Filosofi sangkan paraning dumadi ini jika dipenuhi akan membawa kita pada pemenuhan makna hidup. Pertanyaan-pertanyaan yang terkandung dalam filosofi sangkan paran ini sangatlah eksistensial dan mendalam. Jika filosofi ini dapat diterapkan dalam kehidupan seharai-hari maka kita akan terhindar dari krisis makna hidup. Hasil penelitian yang ada menunjukkan bahwa krisis makna hidup diduga ikut mendorong para remaja menggunakan narkoba (Safaria, 2007). Keadaan hidup yang kosong dan hampa menyebabkan munculnya perasaan sepi dan bosan. Hal ini mendorong mereka mencari jalan pintas untuk mengatasinya. Melalui penggunaan narkoba mereka berusaha untuk memperoleh hidup yang bebas dari kecemasan, kekosongan dan kehampaan. Keadaan di atas ditegaskan oleh Frankl (1977; dalam Koeswara, 1992; Bastaman, 1996) sebagai frustasi eksistensialism (existensialism frustation) yang semakin meningkat. Peningkatan frustasi eksistensial ini menimbulkan dampak negatif. Gejala-gejala yang tampak dari adanya frustasi eksistensial adalah meningkatnya bunuh diri, penyalahgunaan obat dan alkohol, depresi, stres, psikpatologi, kekerasan dan kejahatan.

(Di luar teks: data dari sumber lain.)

-- ==== Sys2Proof/WellFormed.lean ====
section
/-! DEFINITION. Which operands a command can carry: the lengths of lists, the ranges of fields, where the operand's type alone does
not say it. -/
namespace Sys2Proof
open Sys2Proof.Machine

/-- Every element is a byte. -/
def areBytes (l : List Nat) : Bool := l.all (fun b => decide (b < 256))

/-- R573: the widths of a packet's fields. -/
def Machine.Packet.wellFormed (p : Packet) : Bool :=
  decide (p.typ < 16) && decide (p.dst < 4096) && decide (p.src < 4096) && decide (p.ctx < 16) && decide (p.hops < 64)
    && decide (p.ttag < 16384) && decide (p.sub < 2) && decide (p.addr < 2 ^ 48) && decide (p.status < 256) && areBytes p.body

/-- R646: a start reports one self-test for each branch, failed lanes for each compute stack, and a trained link. -/
def Machine.StartReport.wellFormed (r : StartReport) : Bool :=
  decide (r.bondFailed.length = 4) && decide (r.selfTests.length = 16) && r.selfTests.all (fun t => decide (t < 8))
    && r.failing.all (fun a => decide (a < 16384)) && decide (1 ≤ r.rate ∧ r.rate ≤ 6) && decide (1 ≤ r.width ∧ r.width ≤ 16)

/-- A register's place lies in the space it names (R59, R556). -/
def Machine.RegPlace.wellFormed : RegPlace → Bool
  | .bar0 _ o => decide (o < 2 ^ 24)
  | .csr _ x => decide (x < 2 ^ 32)
  | .config _ _ => true

/-- The check of a command's operands. Commands whose operand types say all there is to say are well formed as they stand. -/
def Instr.wellFormed : Instr → Bool
  | .powerState _ _ t => decide (t.length = 16)
  | .rcFieldRead p _ => p.wellFormed
  | .registerWrite p _ _ _ => p.wellFormed
  | .bar2Request _ _ n d _ _ => decide (1 ≤ n) && d.all (fun l => decide (l.length = n))
  | .linkDegraded r w _ => decide (1 ≤ r.val ∧ r.val ≤ 6) && decide (1 ≤ w.val)
  | .start r => r.wellFormed
  | .readCycle _ codes => decide (codes.length = 264)
  | .exchContributionReceived _ p => p.wellFormed
  | .workingCopyReceived _ p => p.wellFormed
  | .barrierSignal _ p => p.wellFormed
  | .barrierOutcome m => m.all (fun x => x.2.wellFormed)
  | .programRow _ reads => !reads.isEmpty && reads.all (fun l => decide (l.length = 528) && l.all (fun c => decide (c.length = 8)))
  | .verificationComplete _ cs r => decide (cs.length = 4096) && cs.all (fun c => decide (c.length = 4)) && decide (r.length = 4)
  | .branchFault _ _ => true
  | .calibrationDwell _ g o => decide (g.length = 4) && decide (o.length = 4)
  | .hbmUncorrectable _ a _ => decide (a < 80000000000)
  | .railFault _ c => decide (c.val ≠ 0)
  | .inputFault c => decide (c.val ≠ 0)
  | .trainComplete _ _ l => decide (l.length = 4) && decide l.Nodup
  | .attestMessageReceived _ m _ _ _ _ _ => decide (2 ≤ m.toNat ∧ m.toNat ≤ 4)
  | .linkFlitReceived _ _ _ _ c _ => decide (c.length = 12)
  | .headPacketReceived _ _ _ _ _ _ p _ => p.wellFormed
  | .memWrReceived _ p => p.wellFormed
  | .memRdReceived _ p => p.wellFormed
  | .memCplReceived _ p => p.wellFormed
  | .deliveryReceived _ p => p.wellFormed
  | .resetReqReceived _ p => p.wellFormed
  | .mgmtMsgReceived _ p _ => p.wellFormed
  | .syncOpSignal _ p => p.wellFormed
  | .syncOpWait _ p => p.wellFormed
  | .syncOpRelease _ p => p.wellFormed
  | .syncOpWithdraw _ p => p.wellFormed
  | .mapProbe _ p => p.wellFormed
  | .probeReply _ p => p.wellFormed
  | .identify _ _ => true
  | .capabilities _ _ => true
  | .memAlloc _ _ => true
  | .memFree _ _ => true
  | .ctxInfo _ _ => true
  | .stepLoad _ _ => true
  | .stepSubmit _ _ => true
  | .stepUnload _ _ => true
  | .stepAbort _ _ => true
  | .xchLoad _ _ => true
  | .xchUnload _ _ => true
  | .updSet _ _ => true
  | .wchLoad _ _ => true
  | .wchUnload _ _ => true
  | .replayDiag _ _ => true
  | .arrayProgram _ _ => true
  | .arrayBind _ _ => true
  | .arrayRetire _ _ => true
  | .arrayInfo _ _ => true
  | .hvBranchRestore _ _ _ => true
  | .arrayBudgetSet _ _ => true
  | .syncAlloc _ _ => true
  | .syncFree _ _ => true
  | .syncSignal _ _ => true
  | .syncWait _ _ => true
  | .syncRead _ _ => true
  | .syncMapRemote _ _ => true
  | .syncBarrierSet _ _ => true
  | .syncReadyBind _ _ => true
  | .routeLoad _ _ => true
  | .routeRead _ _ => true
  | .portCtrl _ _ => true
  | .portInfo _ _ => true
  | .recPolicyLoad _ _ => true
  | .mirrorSet _ _ => true
  | .recRestore _ _ => true
  | .faultInfo _ _ => true
  | .logRead _ _ => true
  | .telemRead _ _ => true
  | .telemCfg _ _ => true
  | .csrRead _ _ => true
  | .csrWrite _ _ => true
  | .csrDump _ _ => true
  | .fwStage _ _ => true
  | .fwActivate _ _ => true
  | .fwInfo _ _ => true
  | .resetDevice _ _ => true
  | .resetContext _ _ => true
  | .resetBlock _ _ => true
  | .powerDown _ _ => true
  | .powerLimit _ _ => true
  | .debugUnlock _ _ => true
  | .measureRead _ _ => true
  | .debugLock _ _ => true
  | .unknownOpcode _ _ => true
  | .mbxGoWrite _ _ => true
  | .mbxCmdWrite _ _ _ _ => true
  | .mbxDataRdRead _ => true
  | .mbxDataWrWrite _ _ => true
  | .eventPop _ => true
  | .logTimeLoRead _ _ => true
  | .pciWinBaseWrite _ _ _ => true
  | .debugApertureAccess _ _ _ => true
  | .msixVectorUnmask _ _ => true
  | .flr _ => true
  | .vfEnableSet _ => true
  | .vfEnableClear => true
  | .cnvSeqArm _ _ => true
  | .cnvSeqArmComplete _ => true
  | .cnvSeqDefault _ _ => true
  | .calNow _ _ => true
  | .cnvRefSelWrite _ _ => true
  | .cnvMonArm _ _ => true
  | .rsdRebuild _ _ => true
  | .freqReqWrite _ _ => true
  | .refclkRestore => true
  | .bushelGate _ => true
  | .bushelGateEffect _ => true
  | .bushelUngate _ => true
  | .forceRel _ => true
  | .secFmkeyLock => true
  | .perstAssert => true
  | .perstDeassert => true
  | .hotReset => true
  | .contextReset _ _ => true
  | .deviceReset _ => true
  | .powerOn => true
  | .runAck => true
  | .presenceLost => true
  | .mpRestart _ => true
  | .mpWatchdogExpiry => true
  | .mpRestartComplete => true
  | .shedStage _ _ => true
  | .dataWindowTimeout _ => true
  | .telemetrySample => true
  | .logEpoch => true
  | .runStart => true
  | .attemptStart _ => true
  | .taskStart _ => true
  | .taskComplete _ => true
  | .workSteal _ _ => true
  | .bushelSteal _ _ => true
  | .rowGroupStart _ _ _ _ => true
  | .checksumWindowEnd _ => true
  | .persistClear _ => true
  | .refRatioPublish _ => true
  | .fallbackRowGroup _ => true
  | .tilePass _ => true
  | .wideRecomputation _ => true
  | .vectorDescriptor _ => true
  | .chainUnit _ _ => true
  | .taskAbortedStreamFault _ => true
  | .mailboxWaitTimeout _ _ => true
  | .compression _ => true
  | .barrierMirrorAck _ => true
  | .scaleRecomputation => true
  | .updateChunk _ => true
  | .mirrorRecordWrite => true
  | .mirrorAck => true
  | .snapshotCopy => true
  | .reconstruction _ _ _ _ _ => true
  | .residualDecisionStart _ => true
  | .residualDecisionComplete _ => true
  | .programSelect => true
  | .drainComplete _ => true
  | .attemptRestart _ => true
  | .checksumTableRebuild _ => true
  | .metadataFlush => true
  | .calibrationCheck _ => true
  | .referenceSettled _ => true
  | .extRefFault _ _ => true
  | .monitorReading _ _ _ _ => true
  | .monitorPassEnd _ _ => true
  | .faultDetected _ _ _ => true
  | .correctableError _ _ _ => true
  | .blockReset _ => true
  | .blockResetRelease _ => true
  | .deviceLost _ => true
  | .vcoreRestart _ => true
  | .vprgRestart => true
  | .senseLost _ => true
  | .phaseShed _ _ => true
  | .inputRestored => true
  | .peakPower => true
  | .powerEvaluation _ _ _ => true
  | .avsStep _ _ _ => true
  | .refclkLost _ => true
  | .thermalThrottle _ _ _ => true
  | .hbmLevelChange _ _ => true
  | .thermalTrip _ _ => true
  | .peckIdleEntry _ => true
  | .peckIdleExit _ => true
  | .powerDownRailStop => true
  | .programmingInhibit _ _ => true
  | .portRetry _ => true
  | .detectComplete _ _ _ => true
  | .trainTmo _ => true
  | .identifyFlitReceived _ _ _ _ _ _ => true
  | .idTmo _ => true
  | .attestTmo _ => true
  | .laneLockLost _ _ => true
  | .linkFlitSend _ => true
  | .keyEpochChange _ => true
  | .e2eTimeout _ => true
  | .deliveryPairsDue => true
  | .spdmRequest _ => true
  | .ideFail _ => true
  | .pcieCompletionTimeout _ => true
  | .pcieCompletionReceived _ _ => true

end Sys2Proof
end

Penelitian psikologis menunjukkan bahwa makna hidup sangat penting bagi keseimbangan fisik dan emosional. Studi Sheffied dan Pearson mengindikasikan adanya hubungan yang positif antara kecenderungan neurotik dan introversi sosial yang diungkap melalui tes Eysenk Personality Inventory dengan rendahnya skor tes PIL (Purpose in Life test) yang mengungkapkan kebermaknaan hidup (dalam Yalom, 1980). Salle dan Casciani melaporkan semakin tinggi taraf frustasi dan ketidakmampuan menyesuaikan diri secara seksual para subjek, semkain rendah skor PIL yang diperolehnya. Hasil studi Braun dan Dolmino menunjukkan skor tes PIL remaja deliquent lebih rendah dari remaja non-deliquent (dalam Yalom, 1980). Melalui filosofi sangkan paran ini maka kita dapat menemukan makna hidup kita dengan kembali mengorientasikan tujuan hidup kita pada tujuan yang hakiki.

4.Sabutuhe-sacukupe-saperlune-sakepenake-samestine-sabenere,

Sabutuhe-cakupe-saperlune-sakepenake-samestine-sabenere memiliki arti harafiah bahwa orang jawa itu harus menjalani hidup dengan sebutuhnya, secukupnya, seperlunya, semestinya dan dilandasi dengan kebenaran yang terbaik. Filosofi jawa ini sangat dalam dan mengandung ajaran untuk bersikap dan bertindak jangan berlebih-lebihan. Filosofi ini mengindarkan manusia dari keserakahan dan kerakusan. Inti dari ajaran yang terkandung di dalamnya adalah bahwa kita dianjurkan untuk mengendalikan nafsu yang tidak pernah terpuaskan.

Filosofi jawa ini menegaskan bahwa dalam menjalani kehidupan janganlah terlalu berlebih-lebihan. Hidup dijalani dalam proporsi yang tepat, efisien dan efektif, dan janganlah pula terlalu serba kekurangan. Filosofi ini menganjurkan orang jawa untuk selalu berorientasi pada pemenuhan kebutuhan yang proporsional. Tidak hanya itu filosofi ini lebih jauh lagi mencakup aspek lainnya seperti dalam pergaulan sosial, rumah tangga atau proses pengambilan keputusan.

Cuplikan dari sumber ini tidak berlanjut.